Have always used a snowblower...driveway configuration doesn't allow for a plow unless I'm willing to let the plow chew up my lawn.  Had a Home Depot special for 14 years but I now have an Ariens which does a decent job.

Front walkway (over 70 feet) is brick/granite so need to take the shovel to it.  I can usually get my now 18 YO son to do it.


----------



## Glenn (Nov 8, 2010)

In CT, a Snapper 826 snowblower. It makes life a lot easier. It's really handy when you get 5" of heavy wet snow. But I do prefer blasting through a good foot or so of lighter stuff. 

In VT, we have someone plow. Our driveway really isn't that big....$15 a storm to plow and shovel the walk to our front door. Trying a new guy this year; he lives down the road. And ironically enough, works at the Grand Summit hotel at Mt.

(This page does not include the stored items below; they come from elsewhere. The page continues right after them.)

-- ==== Sys2Proof/Tests/Slice0.lean ====
section
/-! SUPPORT. Tests: a refused term for each check of WellFormed, states that meet the hypotheses of every statement
together, and single steps whose outcome the spec gives. -/

namespace Sys2Proof.Tests
open Sys2Proof Sys2Proof.Machine
set_option Elab.async false

/-- A block whose Steward runs at L0 with every domain on. -/
def live : State :=
  { stew := { running := true }, host := { ready := true }, eave := { depth := 0 }, boot := { phase := .run }
    time := { fine := true, epoch := 1099511627776 }, power := { domains := Vector.replicate 10 { state := .on } }
    store := { recoverDue := false } }

/-- No command at work. -/
def idle : Vector (Option Work) 128 := Vector.replicate 128 none

theorem tget_idle (t : Nat) : tget idle t = none := by
  unfold tget idle
  by_cases h : t < 128 <;> simp [Vector.getD, h]
  rfl

/-- The state with one accepted command, in ticket 0, whose domains are on and which no other command holds back. -/
def give (r : Req) (walk : List WalkItem) (s : State) : State :=
  { s with
    stew := { s.stew with running := true, works := tmod idle 0 (fun _ => some { req := r, walk }) }
    sheet := { s.sheet with tickets := tmod s.sheet.tickets 0 (fun e => { e with state := .accepted }) } }

theorem startable_give (r : Req) (walk : List WalkItem) (s : State) :
    startable 0 r.opcode (give r walk s) = some { req := r, walk } := by
  have hw : (give r walk s).work 0 = some { req := r, walk } :=
    tget_tmod_same idle 0 (fun _ => some { req := r, walk }) (by decide)
  have ht : ((give r walk s).ticket 0).state = .accepted :=
    congrArg TicketEntry.state (tget_tmod_same s.sheet.tickets 0 (fun e => { e with state := .accepted }) (by decide))
  have hb : (give r walk s).tileBusy 0 { req := r, walk } = false := by
    unfold State.tileBusy
    rw [List.any_eq_false]
    intro t _
    by_cases k : t = 0
    · simp [k]
    · have : (give r walk s).work t = none :=
        (tget_tmod_other idle 0 t (fun _ => some { req := r, walk }) (Ne.symm k)).trans (tget_idle t)
      simp [this]
  unfold startable
  rw [hw]
  simp only [ht, hb, true_and, or_true, and_true]
  exact if_pos ⟨rfl, rfl⟩

/-! ### Hypotheses that are met -/

/-- For every opcode and request some state lets the command start. -/
theorem test_witness_startable (r : Req) (walk : List WalkItem) :
    ∃ s w, startable 0 r.opcode s = some w ∧ w.req = r ∧ w.walk = walk :=
  ⟨give r walk {}, _, startable_give r walk {}, rfl, rfl⟩

/-- A command of this opcode may start in some state, with a request and a state for which `P` holds. -/
def Met (op : Nat) (P : State → Work → Bool) : Prop := ∃ s w, startable 0 op s = some w ∧ P s w = true

theorem met (r : Req) (walk : List WalkItem) (s : State) {P : State → Work → Bool} (h : P (give r walk s) { req := r, walk } = true) :
    Met r.opcode P := ⟨give r walk s, _, startable_give r walk s, h⟩

/-- A setting in force. -/
def setTo (cls row idx : Nat) (v : Int) (s : State) : State := { s with conf := s.conf.put (settingId cls row idx) v }

/-- A session in a state, with items. -/
def sessAs (n : Nat) (x : Session) (s : State) : State := { s with expo := { s.expo with sessions := tmod s.expo.sessions n (fun _ => x) } }

/-- A key of 16 bytes in a slot, usable for everything. -/
def keyed (n : Nat) (s : State) : State :=
  { s with ciph := { s.ciph with slots := tmod s.ciph.slots n (fun k => { k with ver := some { key := zeros 16, length := 0, usage := 0xFF } }) } }

/-- The time base changed. -/
def timed (f : TimeBase → TimeBase) (s : State) : State := { s with time := f s.time }
/-- Modes and domains changed. -/
def powered (f : Power → Power) (s : State) : State := { s with power := f s.power }

/-- The live block at a depth, with PD0, PD1 and PD3 on. -/
def quiet (d : Nat) : State :=
  { live with
    eave := { depth := d }
    power := { domains := [0, 1, 3].foldl (fun v e => tmod v e (fun x => { x with state := .on })) (Vector.replicate 10 {}) } }

/-- Nothing of the device's own waits in it. -/
theorem settle_quiet (d : Nat) : settle (quiet d) = quiet d := by
  have h1 : denyWithdrawn (quiet d) = quiet d := rfl
  have h2 : runChecks (quiet d) = quiet d := if_pos (.inl rfl)
  have h3 : t1Resume (quiet d) = quiet d := if_pos (.inl rfl)
  have h4 : flushOutbox (quiet d) = quiet d := if_pos (.inl rfl)
  have h5 : uhfTurn (quiet d) = quiet d := if_pos rfl
  have h7 : reportWaiting (quiet d) = quiet d := by
    have h : (List.range 28).filter (fun n => ((quiet d).port n).ended.1 != 0 || ((quiet d).port n).agedEnds.1 != 0) = [] :=
      show (List.range 28).filter (fun n => ((quiet 0).port n).ended.1 != 0 || ((quiet 0).port n).agedEnds.1 != 0) = [] by
        decide +kernel
    unfold reportWaiting
    rw [h, List.foldl_nil]
  have h6 : ∀ e ∈ [6, 5, 4, 7, 8, 9, 2], dropIdle e (quiet d) = quiet d := by
    intro e he
    have hl : (quiet d).lit e = false := by
      have : ∀ e ∈ [6, 5, 4, 7, 8, 9, 2], (quiet 0).lit e = false := by decide +kernel
      exact this e he
    unfold dropIdle
    rw [if_neg (by simp [hl])]
  unfold settle dropAll
  rw [h1, h2, h3, h4, h5, h7, if_pos ⟨rfl, rfl⟩]
  simp only [List.mem_cons, forall_eq_or_imp] at h6
  obtain ⟨a, b, c, e, f, g, h, -⟩ := h6
  simp only [List.foldl, a, b, c, e, f, g, h]

theorem test_witness_IdleStepIsOneClockPeriod :
    (∀ d, settle (quiet d) = quiet d) ∧ ∀ d ∈ [1, 2, 3], let s := quiet d;
      s.pending = [] ∧ s.boot.phase ≠ .dark ∧ s.fix.running = false ∧ s.time.slewPpb = 0 ∧
      s.time.rem < 3000000 ∧ s.now + 40000 < 2 ^ 64 ∧ s.eave.depth = d ∧ s.time.fine = true ∧ s.time.xsRem < 256 ∧
      -8388608 ≤ s.time.xsTrim ∧ s.time.xsTrim ≤ 1000000 ∧ s.time.routing = [] ∧ s.lf.seqs = [] ∧
      s.range.session = none ∧
      (∀ n, n < 16 → (s.shut n).owed = false ∧ ((s.shut n).state = .idle ∨ s.now + 40000 < (s.shut n).active)) :=
  ⟨settle_quiet, by decide +kernel⟩

theorem test_witness_HostReadsAnswer :
    (live.isReady = true ∧ regionEnd (0x10000 : BitVec 24).toNat = some 0x10100) ∧
    (let s : State := { live with eave := { depth := 4 } };
      s.isReady = false ∧ s.eave.depth ≠ 0 ∧ s.eave.waking = none ∧ s.stew.running = true) ∧
    spiInstructions.contains 0xFF = false := by decide

theorem test_witness_HostWritesObeyOwnership :
    live.isReady = true ∧ live.host.cmdOwner.getLsbD ((0x43FC - 0x400) / 0x400) = false ∧
    ({ live with host := { live.host with cmdOwner := 1 } } : State).host.cmdOwner.getLsbD ((0x400 - 0x400) / 0x400) = true ∧
    live.host.rspReady.getLsbD ((0x83FC - 0x4400) / 0x400) = false := by decide

theorem test_witness_EventTailMovesForwardOnly :
    let s : State := { live with host := { live.host with evtHead := 3, evtTail := 1 } };
    s.isReady = true ∧ s.host.evtLost = 0 ∧ (3 + 512 - s.host.evtTail) % 512 ≤ s.host.unread ∧
      s.host.unread < (4 + 512 - s.host.evtTail) % 512 := by decide

/-- A command frame with its CRC. -/
def framed (op ticket : Nat) (payload : Bytes) : Bytes :=
  let head := leBytes 2 op ++ leBytes 1 ticket ++ zeros 5 ++ leBytes 2 payload.length
  let crc := crc16 (head ++ zeros 2 ++ zeros 4 ++ payload)
  head ++ leBytes 2 crc ++ zeros 4 ++ payload

/-- The frame in mailbox 0, doorbelled. -/
def posted (b : Bytes) (s : State) : State :=
  { s with host := { s.host with window := Memory.writeBytes [] 0x400 b, cmdOwner := 1, doorbell := [0] } }

theorem test_witness_TakingACommandMailbox :
    (let s := posted (framed 0x0101 5 []) live;
      (mailboxFrame s 0).sound = true ∧ (mailboxFrame s 0).ticket = 5 ∧ (s.ticket 5).state = .free ∧
        judge (mailboxFrame s 0) s = none ∧ s.host.doorbell = [0] ∧ s.eave.depth = 0) ∧
    (let s := posted (framed 0x00FF 5 []) live;
      (mailboxFrame s 0).sound = true ∧ judge (mailboxFrame s 0) s = some St.badArg) ∧
    (let s := give { opcode := 0x0101 } [] (posted (framed 0x0101 0 []) live);
      (mailboxFrame s 0).sound = true ∧ (s.ticket (mailboxFrame s 0).ticket).state ≠ .free) ∧
    (mailboxFrame (posted (List.replicate 16 0xFF) live) 0).sound = false := by decide +kernel

/-- Ticket 0 completed, with its response cut into one fragment. -/
def answered (w : Work) (s : State) : State :=
  { s with
    stew := { s.stew with works := tmod s.stew.works 0 (fun _ => some w), postQ := [.ticket 0], rmb := tmod s.stew.rmb 0 (fun _ => some (.frag 0 0)) }
    sheet := { s.sheet with tickets := tmod s.sheet.tickets 0 (fun e => { e with state := .completed }) } }

theorem test_witness_ReleasingAResponseMailbox :
    let s := answered { frags := [[]], posted := 1 } { live with host := { live.host with rspReady := 1 } };
    s.isReady = true ∧ s.host.rspReady.getLsbD 0 = true ∧ tget s.stew.rmb 0 = some (.frag 0 0) ∧
      s.work 0 = some { frags := [[]], posted := 1 } ∧ (s.ticket 0).state = .completed ∧
      s.host.rspReady.getLsbD 1 = false := by decide +kernel

theorem test_witness_PostingAResponseFragment :
    let w : Work := { frags := [zeros 1000] }
    let s := answered w live
    s.stew.running = true ∧ s.stew.postQ = [.ticket 0] ∧ s.work 0 = some w ∧ w.t1 = false ∧ w.nextFrag = some 0 ∧
      freeMailbox s = some 0 ∧ (fragBytes 0 0 w).length ≤ 1024 := by decide +kernel

theorem test_witness_HostLinkTimers :
    let s : State := { live with host := { live.host with holdUntil := some (1099511627776 + 5), ringSince := [1099511627776] },
                                  conf := live.conf.put (settingId 1 7 0) (3 : Int) };
    s.host.holdUntil = some (1099511627776 + 5) ∧ clearUntil (1099511627776 + 5) s = true ∧ s.nat 1 7 ≠ 0 ∧
      clearUntil (1099511627776 + lsbOfMs (s.nat 1 7)) s = true ∧ s.stew.running = true ∧ s.eave.depth ≤ 1 ∧
      clearUntil s.host.beatAt s = true := by decide +kernel

/-- A live block whose T1 path on port 18 is up, with a key of the path in slot 1 (R63, R64). -/
def onT1 : State :=
  keyed 1 (setTo 1 2 0 1 (setTo 1 1 0 0xA0B0C0 (setTo 1 0 0 18 { live with
    sw := { ports := tmod (Vector.replicate 28 {}) 18 (fun p => { p with state := .up }) }
    grain := { live.grain with state := .ready, seeds := [zeros 16, zeros 16] } })))

/-- A T1 host frame without its MAC, and with it (R64). -/
def t1Head (kind count : Nat) (body : Bytes) : Bytes :=
  leBytes 1 1 ++ leBytes 1 kind ++ leBytes 2 body.length ++ leBytes 8 count ++ body
/-- The body of the frame. -/
def t1Sealed (kind count : Nat) (body : Bytes) : Bytes :=
  t1Head kind count body ++ (cmac (zeros 16) (t1Head kind count body)).take 8

/-- The MAC of such a frame is the one that R64 asks for. -/
theorem t1Sealed_mac (kind count n : Nat) (body : Bytes) (h : (t1Head kind count body).length = n) :
    (cmac (zeros 16) ((t1Sealed kind count body).take n)).take 8 = (t1Sealed kind count body).drop n := by
  subst h
  simp only [t1Sealed, List.take_left', List.drop_left']

/-- The Ethernet header of a host frame on port 18 from the peer of `onT1` (R63). -/
def t1Header : Bytes := beBytes 6 (Config.portMac 18) ++ leBytes 6 0xA0B0C0 ++ t1EtherType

Snow.


----------



## ctenidae (Nov 8, 2010)

Paa gravel driveway in CT- I just drive over it a few times.
In Boston, different matter- try not to drive up if it's been snowy, use my wife's SUV and hope that someone cleared the alley a little bit.


----------



## smitty77 (Nov 8, 2010)

Shovel for 3" or less, snowblower for everything else.  I can bury the auger in 3' deep snowbanks at the end of the driveway and not have it stumble.  Until we get that rain/sleet/snow cement that my 9hp Craftsman won't throw.  Then it's back to shoveling.

And you parents of teens these days.....  I was making money shoveling neighbors walkways at the age of 12, and running the snowblower to do my own driveway by 14.  Get those kids out there and tell them to earn their keep.  I didn't get an allowance if we didn't help shovel.  My son helps clean the stairs, the deck, and walkways to the dog kennel.  And he's 8.


----------



## NYDrew (Nov 9, 2010)

Plowing included in rent.


----------